TASK: Line by line, set down the records exactly as they appear below.

SOURCE INFORMATION:
-- ==== Sys2Proof/Tests/Witnesses.lean ====
section
/-! SUPPORT. Sys2Proof/Tests/Witnesses.lean: for every statement that has hypotheses, a concrete case that meets all of them, and for
a statement of several clauses one for each clause, at the ends of its range. -/

namespace Sys2Proof.Tests

-- One test after another: tests that close in the kernel would otherwise each hold a thread while they wait for the rest.
set_option Elab.async false

open Sys2Proof.Machine

/-! ## Concrete instances -/

/-- An instance in Ready with a key bound. -/
def ready : State :=
  { State.reset with st := .ready, ks := some ⟨[]⟩, h := hashSubkey Config.cipher (some ⟨[]⟩) }

/-- The same in Finished, after a message. -/
def finished : State := { ready with st := .finished }

/-- The same in Active, at the start of a message. -/
def active : State := { ready with st := .active }

/-- The same in Active with `n` data bytes processed and the registers that R47 asks for. -/
def afterData (n : BitVec 64) : State :=
  { active with
    dataLen := n
    cb := inc32^[blocksBegun n.toNat] 0
    ksb := encrypt Config.cipher (some ⟨[]⟩) (inc32^[blocksBegun n.toNat] 0) }

/-- Every data byte but one processed (R11). -/
def almostFull : State := afterData 0xfffffffdf

theorem ready_keyBound : KeyBound Config.cipher ready := ⟨by simp [ready], rfl⟩

theorem finished_keyBound : KeyBound Config.cipher finished := ready_keyBound

theorem active_inv : EngineInv Config.cipher active :=
  ⟨ready_keyBound, by decide, by decide, rfl, rfl, fun q _ _ => by simp [active, ready, State.reset, getByte], fun _ => rfl⟩

theorem afterData_inv (n : BitVec 64) (hn : n.toNat ≤ 2 ^ 36 - 32)
    (h0 : blocksBegun n.toNat ≠ 0) : EngineInv Config.cipher (afterData n) :=
  ⟨ready_keyBound, show (0#64).toNat < 2 ^ 61 by decide, hn, rfl, (if_neg h0).symm,
   fun q _ _ => by simp [afterData, active, ready, State.reset, getByte], fun _ => rfl⟩

theorem almostFull_dataLen : almostFull.dataLen.toNat = 68719476703 := by
  show (0xfffffffdf#64).toNat = 68719476703
  decide

theorem almostFull_inv : EngineInv Config.cipher almostFull := afterData_inv _ (by decide) (by decide)

/-! ## Encoding -/

theorem witness_DecodeOfEncodeIsTheCommand :
    (Instr.init []).wf = true ∧ (Instr.start [1] [2, 3]).wf = true ∧ (Instr.updateE [1]).wf = true ∧
    (Instr.updateD []).wf = true ∧ (Instr.finishE 255).wf = true ∧ (Instr.finishD 0 [9]).wf = true := by decide

theorem witness_DecodedStreamBeginsWithItsPacket : decode (head 0x40 0x60 0 0 ++ [7]) = .command (.finishE 96) [7] := by
  decide +kernel

/-- An all-zero descriptor is not well-formed: opcode 0. -/
theorem zero_not_wf : ¬ DescriptorWf 0 := fun h => by
  have h1 := h.2.1
  revert h1
  decide

theorem witness_IllegalPacketIsConsumedWhole :
    ¬ DescriptorWf 0 ∧ ([] : Bytes).length = ((0 : Descriptor).extractLsb 124 64).toNat ∧
    ([] : Bytes).length = ((0 : Descriptor).extractLsb 60 0).toNat ∧
    ({ State.reset with cmd := head 0 0 0 0 ++ [5] } : State).cmd = toBytesBE 24 (0 : Descriptor) ++ [] ++ [] ++ [5] :=
  ⟨zero_not_wf, by decide, by decide, by decide +kernel⟩

theorem witness_ResponsePacketReadsBack : ([1, 2, 3] : Bytes).length < 2 ^ 61 := by decide

/-! ## Steps and runs -/

theorem witness_StepRunsTheDecodedCommand :
    (Instr.finishE 96).wf = true ∧ ({ active with cmd := encode (.finishE 96) ++ [7] } : State).cmd = encode (.finishE 96) ++ [7] :=
  ⟨rfl, rfl⟩

/-- The descriptor of UPDATE.E with one byte, whose packet is 25 bytes. -/
def oneByte : Descriptor := (Instr.updateE [7]).descriptor

/-- Nothing there, one byte short of a descriptor, and one byte short of the packet. -/
theorem witness_NoStepOnATruncatedPacket :
    ([7] : Bytes).length = (oneByte.extractLsb 124 64).toNat ∧ ([] : Bytes).length = (oneByte.extractLsb 60 0).toNat ∧
    (∀ n ∈ [0, 1, 23, 24], n < 24 + ([7] : Bytes).length + ([] : Bytes).length ∧
      ({ State.reset with cmd := (toBytesBE 24 oneByte ++ [7] ++ []).take n } : State).cmd
        = (toBytesBE 24 oneByte ++ [7] ++ []).take n) := by
  refine ⟨by decide, by decide, fun n hn => ⟨?_, rfl⟩⟩
  simp only [List.mem_cons, List.not_mem_nil, or_false] at hn
  simp only [List.length_cons, List.length_nil]
  omega

theorem witness_StreamRunsCommandsInOrder :
    ∀ i ∈ [Instr.start [1] [], Instr.updateE [2], Instr.finishE 128], i.wf = true := by decide

theorem witness_EveryStepEmitsOneResponse :
    ∃ t, step { active with cmd := head 0x40 0x80 0 0 } = .next t := ⟨_, rfl⟩

/-- A success of each of the six commands, and a rejection. -/
theorem witness_OutputLengthOfEveryCommand :
    (∃ t, exec (.init (zeros Config.firstKeySize)) ready = .next t ∧ t.code = 0) ∧
    (∃ t, exec (.start [1] []) ready = .next t ∧ t.code = 0) ∧
    (∃ t, exec (.updateE [1]) active = .next t ∧ t.code = 0) ∧
    (∃ t, exec (.updateD []) active = .next t ∧ t.code = 0) ∧
    (∃ t, exec (.finishE 32) active = .next t ∧ t.code = 0) ∧
    (∃ t, exec (.finishD 128 (finishEffect Config.cipher 128 active).2) active = .next t ∧ t.code = 0) ∧
    (∃ t, exec (.start [] []) ready = .next t ∧ t.code ≠ 0) := by
  refine ⟨⟨_, rfl, ?_⟩, ⟨_, rfl, rfl⟩, ⟨_, rfl, rfl⟩, ⟨_, rfl, rfl⟩, ⟨_, rfl, rfl⟩, ⟨_, rfl, ?_⟩, ⟨_, rfl, by decide⟩⟩
  · simp [initCommand, ready, initAccepts, keySetup, Config.cipher, Config.keySizes]
  · have hl : (finishEffect Config.cipher 128 active).2.length = 16 := by
      rw [finishEffect_tag, msb, List.length_take, bytes16_length]; rfl
    have he : ctEq (finishEffect Config.cipher 128 active).2 (finishEffect Config.cipher 128 active).2 = true := by
      have z : ∀ l : Bytes, List.zipWith (· ^^^ ·) l l = zeros l.length := by
        intro l; induction l with
        | nil => rfl
        | cons x xs ih => rw [List.zipWith_cons_cons, ih]; simp [zeros, List.replicate_succ]
      rw [ctEq, z, hl]; decide
    have hc : finishCheck 128 (some (finishEffect Config.cipher 128 active).2.length) active = none := by rw [hl]; rfl
    exact congrArg (fun b => State.code b)
      (show finishDCommand Config.cipher 128 (finishEffect Config.cipher 128 active).2 active
          = succeed [] (finishEffect Config.cipher 128 active).1 by
        unfold finishDCommand; rw [hc]; simp only [he, if_true])

theorem witness_RejectedCommandChangesOnlyCode :
    ∃ t, exec (.start [] []) ready = .next t ∧ t.code ≠ 0 ∧ t.code ≠ 1 ∧ t.code ≠ 5 :=
  ⟨_, rfl, by decide, by decide, by decide⟩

RESULT OF THIS TASK:
-- ==== Sys2Proof/Tests/Witnesses.lean ====
section
/-! SUPPORT. Sys2Proof/Tests/Witnesses.lean: for every statement that has hypotheses, a concrete case that meets all of them, and for
a statement of several clauses one for each clause, at the ends of its range. -/

namespace Sys2Proof.Tests

-- One test after another: tests that close in the kernel would otherwise each hold a thread while they wait for the rest.
set_option Elab.async false

open Sys2Proof.Machine

/-! ## Concrete instances -/

/-- An instance in Ready with a key bound. -/
def ready : State :=
  { State.reset with st := .ready, ks := some ⟨[]⟩, h := hashSubkey Config.cipher (some ⟨[]⟩) }

/-- The same in Finished, after a message. -/
def finished : State := { ready with st := .finished }

/-- The same in Active, at the start of a message. -/
def active : State := { ready with st := .active }

/-- The same in Active with `n` data bytes processed and the registers that R47 asks for. -/
def afterData (n : BitVec 64) : State :=
  { active with
    dataLen := n
    cb := inc32^[blocksBegun n.toNat] 0
    ksb := encrypt Config.cipher (some ⟨[]⟩) (inc32^[blocksBegun n.toNat] 0) }

/-- Every data byte but one processed (R11). -/
def almostFull : State := afterData 0xfffffffdf

theorem ready_keyBound : KeyBound Config.cipher ready := ⟨by simp [ready], rfl⟩

theorem finished_keyBound : KeyBound Config.cipher finished := ready_keyBound

theorem active_inv : EngineInv Config.cipher active :=
  ⟨ready_keyBound, by decide, by decide, rfl, rfl, fun q _ _ => by simp [active, ready, State.reset, getByte], fun _ => rfl⟩

theorem afterData_inv (n : BitVec 64) (hn : n.toNat ≤ 2 ^ 36 - 32)
    (h0 : blocksBegun n.toNat ≠ 0) : EngineInv Config.cipher (afterData n) :=
  ⟨ready_keyBound, show (0#64).toNat < 2 ^ 61 by decide, hn, rfl, (if_neg h0).symm,
   fun q _ _ => by simp [afterData, active, ready, State.reset, getByte], fun _ => rfl⟩

theorem almostFull_dataLen : almostFull.dataLen.toNat = 68719476703 := by
  show (0xfffffffdf#64).toNat = 68719476703
  decide

theorem almostFull_inv : EngineInv Config.cipher almostFull := afterData_inv _ (by decide) (by decide)

/-! ## Encoding -/

theorem witness_DecodeOfEncodeIsTheCommand :
    (Instr.init []).wf = true ∧ (Instr.start [1] [2, 3]).wf = true ∧ (Instr.updateE [1]).wf = true ∧
    (Instr.updateD []).wf = true ∧ (Instr.finishE 255).wf = true ∧ (Instr.finishD 0 [9]).wf = true := by decide

theorem witness_DecodedStreamBeginsWithItsPacket : decode (head 0x40 0x60 0 0 ++ [7]) = .command (.finishE 96) [7] := by
  decide +kernel

/-- An all-zero descriptor is not well-formed: opcode 0. -/
theorem zero_not_wf : ¬ DescriptorWf 0 := fun h => by
  have h1 := h.2.1
  revert h1
  decide

theorem witness_IllegalPacketIsConsumedWhole :
    ¬ DescriptorWf 0 ∧ ([] : Bytes).length = ((0 : Descriptor).extractLsb 124 64).toNat ∧
    ([] : Bytes).length = ((0 : Descriptor).extractLsb 60 0).toNat ∧
    ({ State.reset with cmd := head 0 0 0 0 ++ [5] } : State).cmd = toBytesBE 24 (0 : Descriptor) ++ [] ++ [] ++ [5] :=
  ⟨zero_not_wf, by decide, by decide, by decide +kernel⟩

theorem witness_ResponsePacketReadsBack : ([1, 2, 3] : Bytes).length < 2 ^ 61 := by decide

/-! ## Steps and runs -/

theorem witness_StepRunsTheDecodedCommand :
    (Instr.finishE 96).wf = true ∧ ({ active with cmd := encode (.finishE 96) ++ [7] } : State).cmd = encode (.finishE 96) ++ [7] :=
  ⟨rfl, rfl⟩

/-- The descriptor of UPDATE.E with one byte, whose packet is 25 bytes. -/
def oneByte : Descriptor := (Instr.updateE [7]).descriptor

/-- Nothing there, one byte short of a descriptor, and one byte short of the packet. -/
theorem witness_NoStepOnATruncatedPacket :
    ([7] : Bytes).length = (oneByte.extractLsb 124 64).toNat ∧ ([] : Bytes).length = (oneByte.extractLsb 60 0).toNat ∧
    (∀ n ∈ [0, 1, 23, 24], n < 24 + ([7] : Bytes).length + ([] : Bytes).length ∧
      ({ State.reset with cmd := (toBytesBE 24 oneByte ++ [7] ++ []).take n } : State).cmd
        = (toBytesBE 24 oneByte ++ [7] ++ []).take n) := by
  refine ⟨by decide, by decide, fun n hn => ⟨?_, rfl⟩⟩
  simp only [List.mem_cons, List.not_mem_nil, or_false] at hn
  simp only [List.length_cons, List.length_nil]
  omega

theorem witness_StreamRunsCommandsInOrder :
    ∀ i ∈ [Instr.start [1] [], Instr.updateE [2], Instr.finishE 128], i.wf = true := by decide

theorem witness_EveryStepEmitsOneResponse :
    ∃ t, step { active with cmd := head 0x40 0x80 0 0 } = .next t := ⟨_, rfl⟩

/-- A success of each of the six commands, and a rejection. -/
theorem witness_OutputLengthOfEveryCommand :
    (∃ t, exec (.init (zeros Config.firstKeySize)) ready = .next t ∧ t.code = 0) ∧
    (∃ t, exec (.start [1] []) ready = .next t ∧ t.code = 0) ∧
    (∃ t, exec (.updateE [1]) active = .next t ∧ t.code = 0) ∧
    (∃ t, exec (.updateD []) active = .next t ∧ t.code = 0) ∧
    (∃ t, exec (.finishE 32) active = .next t ∧ t.code = 0) ∧
    (∃ t, exec (.finishD 128 (finishEffect Config.cipher 128 active).2) active = .next t ∧ t.code = 0) ∧
    (∃ t, exec (.start [] []) ready = .next t ∧ t.code ≠ 0) := by
  refine ⟨⟨_, rfl, ?_⟩, ⟨_, rfl, rfl⟩, ⟨_, rfl, rfl⟩, ⟨_, rfl, rfl⟩, ⟨_, rfl, rfl⟩, ⟨_, rfl, ?_⟩, ⟨_, rfl, by decide⟩⟩
  · simp [initCommand, ready, initAccepts, keySetup, Config.cipher, Config.keySizes]
  · have hl : (finishEffect Config.cipher 128 active).2.length = 16 := by
      rw [finishEffect_tag, msb, List.length_take, bytes16_length]; rfl
    have he : ctEq (finishEffect Config.cipher 128 active).2 (finishEffect Config.cipher 128 active).2 = true := by
      have z : ∀ l : Bytes, List.zipWith (· ^^^ ·) l l = zeros l.length := by
        intro l; induction l with
        | nil => rfl
        | cons x xs ih => rw [List.zipWith_cons_cons, ih]; simp [zeros, List.replicate_succ]
      rw [ctEq, z, hl]; decide
    have hc : finishCheck 128 (some (finishEffect Config.cipher 128 active).2.length) active = none := by rw [hl]; rfl
    exact congrArg (fun b => State.code b)
      (show finishDCommand Config.cipher 128 (finishEffect Config.cipher 128 active).2 active
          = succeed [] (finishEffect Config.cipher 128 active).1 by
        unfold finishDCommand; rw [hc]; simp only [he, if_true])

theorem witness_RejectedCommandChangesOnlyCode :
    ∃ t, exec (.start [] []) ready = .next t ∧ t.code ≠ 0 ∧ t.code ≠ 1 ∧ t.code ≠ 5 :=
  ⟨_, rfl, by decide, by decide, by decide⟩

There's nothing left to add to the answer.